Figure BDA0003103535200000102
training D to maximize the correct discrimination of the samples from the training data and G. At the same time, G was trained to minimize logarithms (1-D (G (Z))).
Random edge deletion technology:
in order to solve the problems of overfitting and overflustering caused by deepening the attention layer of the graph, the invention designs a random edge deletion technology (RDedge) aiming at the attention model of the graph. Dropedge has contributed to the graph model's resistance to over-smoothing, but it does not work well for deep graph attention models because graph attention does not rely on the graph's Laplace matrix during aggregation.
The invention deepens the figure attention layer number (8 layers) in the encoder to obtain a deep figure attention model and provides RDedge. In each training, the RDEdge technique randomly deletes a certain proportion of the edges of the input graph. In particular, it randomly resets Vp non-zero elements of the adjacency matrix a toZero, where V is the total number of edges and p is the deletion rate. If the adjacency matrix after randomly deleting edges is represented as ArdThen, the relationship between the original image and the original image adjacency matrix a is:
Ard=A-A′#(17)
in the formula: a' is a subset of the original adjacent matrix A and has a size VpA sparse matrix of (2). In the process of aggregation of the attention, the adjacency matrix a does not directly participate in the operation, but the adjacent nodes need to be identified by the adjacency matrix a. In the attention level of the graph, the unnormalized attention coefficient e is obtained by the formula (2)ijAfter that, a mask operation (mask) is required:
eijrd=Ard⊙eij#(18)
the invention obtains e after mask operationijrdThe weight coefficient alpha of each neighbor node can be obtained by carrying out normalization operation in the formula (3)ijrd. And finally, carrying out graph attention aggregation through the obtained weight coefficients to realize the optimization of the deep graph attention model by the RDEdge.

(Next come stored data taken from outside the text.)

-- ==== Sys2Proof/WellFormed.lean ====
section
/-! DEFINITION. Which instruction terms are instructions of the hardware: the values the opcode table lets
an operand field take (spec/30_encoding.md R136, R137, R142). -/

namespace Sys2Proof

/-- `H` or `L`, the registers that an index half replaces behind DD or FD (30_encoding.md R119 (c)). -/
def Reg8.isHL : Reg8 → Bool
  | .h => true
  | .l => true
  | _ => false

/-- The base instructions whose byte behind DD or FD is not an implemented DD/FD opcode (R134), so that the
DD or FD falls through to them under `DDFD_UNDOC = Execute` (R137). -/
def Instr.fallsThrough : Instr → Bool
  | .nop | .exAfAf | .ldMbcA | .ldAMbc | .ldMdeA | .ldAMde => true
  | .rlca | .rrca | .rla | .rra | .daa | .cpl | .scf | .ccf => true
  | .halt | .ret | .exx | .exDeHL | .di | .ei => true
  | .djnz _ | .jr _ | .jrCc _ _ | .ldMnnA _ | .ldAMnn _ => true
  | .ldRpNn p _ => p != .hl
  | .incRp p => p != .hl
  | .decRp p => p != .hl
  | .incR r => !r.isHL
  | .decR r => !r.isHL
  | .ldRN r _ => !r.isHL
  | .ldRR r r' => !r.isHL && !r'.isHL
  | .addR r => !r.isHL
  | .adcR r => !r.isHL
  | .subR r => !r.isHL
  | .sbcR r => !r.isHL
  | .andR r => !r.isHL
  | .xorR r => !r.isHL
  | .orR r => !r.isHL
  | .cpR r => !r.isHL
  | .addN _ | .adcN _ | .subN _ | .sbcN _ | .andN _ | .xorN _ | .orN _ | .cpN _ => true
  | .popQq q => q != .hl
  | .pushQq q => q != .hl
  | .retCc _ | .jpNn _ | .outNA _ | .inAN _ => true
  | .callNn _ | .jpCcNn _ _ | .callCcNn _ _ | .rst _ => true
  | _ => false

/-- The check a term must pass to be an instruction: the `y` field of a second encoding has one of the
values the table lists (R136), and only a base instruction that falls through stands behind DD or FD (R137). -/
def Instr.wellFormed : Instr → Bool
  | .negAlias y => y != 0
  | .retnAlias y => y.val ≥ 2
  | .im0Alias y => y == 1 || y == 4 || y == 5
  | .ddBase i => i.fallsThrough
  | .fdBase i => i.fallsThrough
  | _ => true

end Sys2Proof
end

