-- ==== Sys2Proof/Machine/State.lean ====
section
/-! DEFINITION. The state of the engine (spec/10_state.md R30 to R63), why a step can stop, and the state after
reset (spec/70_reset_and_hazards.md R530, R532). -/

namespace Sys2Proof.Machine

/-- The flag register F, one named flag per bit, bit 7 first (10_state.md R40).
R39 allows the named form; the packed byte is `Flags.pack` (log 13). -/
structure Flags where
  s : Bool
  z : Bool
  f5 : Bool
  h : Bool
  f3 : Bool
  pv : Bool
  n : Bool
  c : Bool
  deriving DecidableEq, Repr

/-- F = 0x00. -/
def Flags.zero : Flags := ⟨false, false, false, false, false, false, false, false⟩

/-- The interrupt mode, 0, 1 or 2 (10_state.md R56; log 14). -/
inductive Im where
  | im0 | im1 | im2
  deriving DecidableEq, Repr

/-- Memory as the listed cells, addresses strictly rising, no listed cell holding what an unlisted one reads as
(20_memory.md R81, R87; log 1). -/
abbrev Memory := List Host.Cell

/-- The state of the engine (10_state.md R63), its parameters (00_scope.md R7) and the model's own fields
`trace`, `ioIn` and `draws`. -/
structure State where
  /-- accumulator (R30) -/
  a : Byte
  /-- flag register (R39) -/
  f : Flags
  b : Byte
  c : Byte
  d : Byte
  e : Byte
  h : Byte
  l : Byte
  /-- shadow accumulator (R33) -/
  a' : Byte
  /-- shadow flag register (R33) -/
  f' : Flags
  b' : Byte
  c' : Byte
  d' : Byte
  e' : Byte
  h' : Byte
  l' : Byte
  /-- index registers (R34) -/
  ix : Word
  iy : Word
  /-- stack pointer (R35) -/
  sp : Word
  /-- program counter (R36) -/
  pc : Word
  /-- interrupt-vector register (R37) -/
  i : Byte
  /-- refresh register (R38) -/
  r : Byte
  /-- interrupt-enable flip-flops (R51) -/
  iff1 : Bool
  iff2 : Bool
  /-- halted (R49) -/
  halt : Bool
  /-- the EI/DI latch (R52) -/
  eidi : Bool
  /-- the pending-NMI latch (R53) -/
  nmi : Bool
  /-- a block repeat in progress (R54; log 15) -/
  blockMove : Bool
  /-- interrupt mode (R56) -/
  im : Im
  /-- the configurable reset vector (R55) -/
  resetAddress : Word
  /-- the cycle counter `T` (R50) -/
  tStates : Nat
  /-- the seven timing tables (R57) -/
  timing : TimingTables
  /-- the parameters (00_scope.md R7; log 2) -/
  params : Params
  /-- memory (20_memory.md R80 to R88) -/
  mem : Memory
  /-- model's own: the access trace, newest first (20_memory.md R94; log 8) -/
  trace : List Event
  /-- model's own: port answers the I/O collaborator has ready, oldest first (log 6) -/
  ioIn : List Byte
  /-- model's own: how many executions have drawn free flag bits (log 5) -/
  draws : Nat
  deriving DecidableEq, Repr

/-- Why a step ends without completing an instruction.
The spec's own two carry the address of the instruction's first byte, the bytes fetched and the state the step leaves,
from which the caller may go on (60_exceptions.md R492; log 9). -/
inductive Fault where
  /-- `UnimplementedOpcode(info)`: raised by `step` at decode when no enabled row matches (60_exceptions.md R492).
  Safe: it is the spec's own outcome. -/
  | unimplementedOpcode (pc : Word) (bytes : List Byte) (after : State)
  /-- `TimingUnset(info)`: raised by `step` when a defined and enabled opcode has no primary timing entry (R493).
  Safe: it is the spec's own outcome. -/
  | timingUnset (pc : Word) (bytes : List Byte) (after : State)
  /-- Raised by `step` under `DDFD_UNDOC = Execute` where discarded DD and FD bytes from `pc` on never end: the
  spec's step does not end there and leaves no state (30_encoding.md R137; log 11).
  Safe: nothing is said of what follows. -/
  | endlessPrefixChain (pc : Word)
  deriving DecidableEq, Repr

/-- Why an instruction term has no meaning. -/
inductive Refusal where
  /-- An instruction whose arm is not modelled yet. Raised by `exec`. Safe. -/
  | notModelled (mnemonic : String)
  /-- A term that is no instruction of the hardware: a DD or FD fall-through of something else than a base
  instruction, which `Instr.wellFormed` excludes and no byte decodes to (30_encoding.md R137).
  Raised by the meanings of the two fall-through rows. Safe. -/
  | notABaseInstruction (i : Instr)
  deriving DecidableEq, Repr

/-- The parameters at reset: the spec's defaults (00_scope.md R7), for `REFRESH_POLICY`, which has none, the opaque
`Config.refreshPolicy` (log 3), and for `UNDOC_FLAG_POLICY` the simulator default (log 4). -/
def defaultParams : Params where
  nmiTStates := 11
  refresh := Config.refreshPolicy
  undocFlags := .exact
  edUndoc := .unimplemented
  ddfdUndoc := .unimplemented
  idxcbUndoc := .unimplemented
  nmiHaltResume := .afterHalt
  memModel := .ram
  outZero := 0

/-- The machine right after construction with the default specification, which ends with `reset()` (R530, R532).
Memory, the trace, the port answers and the draw counter are not the spec's reset values (log 1, 5, 6, 8). -/
def State.reset : State where
  a := 0
  f := Flags.zero
  b := 0
  c := 0
  d := 0
  e := 0
  h := 0
  l := 0
  a' := 0
  f' := Flags.zero
  b' := 0
  c' := 0
  d' := 0
  e' := 0
  h' := 0
  l' := 0
  ix := 0
  iy := 0
  sp := 0
  pc := 0
  i := 0
  r := 0
  iff1 := false
  iff2 := false
  halt := false
  eidi := false
  nmi := false
  blockMove := false
  im := .im0
  resetAddress := 0
  tStates := 0
  timing := defaultTables
  params := defaultParams
  mem := []
  trace := []
  ioIn := []
  draws := 0

end Sys2Proof.Machine
end

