-- ==== Sys2Proof/Machine/Step.lean ====
section
/-! DEFINITION. One step of the engine (spec/60_exceptions.md R490, R491). -/

namespace Sys2Proof.Machine

/-- One step: one call of `executeOneInstruction()` (R491). -/
def step (s : State) : Host.Outcome State Fault Refusal := s.executeOne

/-- `s` with the instruction of a table word where `step` fetches its next instruction (log 19). -/
def State.withFetchWord (s : State) (nbits w : Nat) : State := s.placeInstruction (tableBytes nbits w)

end Sys2Proof.Machine
end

For the over-smoothing problem of GNN, Oono and Suzuki consider that as the number of layers increases, the representation of the node eventually converges to a subspace. The theoretical analysis of the anti-over-smoothing capability of RDedge is carried out by the concept. The following definitions are first given:
a subspace is defined 1. Order to
Figure BDA0003103535200000111
Is a space
Figure BDA0003103535200000112
M-dimensional subspace of (N is the number of nodes, C is the dimension of the node feature, where
Figure BDA0003103535200000113
Is an orthogonal matrix and has ETE=IM,M≤N
In the formula: projection matrix
Figure BDA0003103535200000114
dwCharacteristic dimension for a contextual user, each row P in the projection matrixiRepresenting a unique translation of the user context.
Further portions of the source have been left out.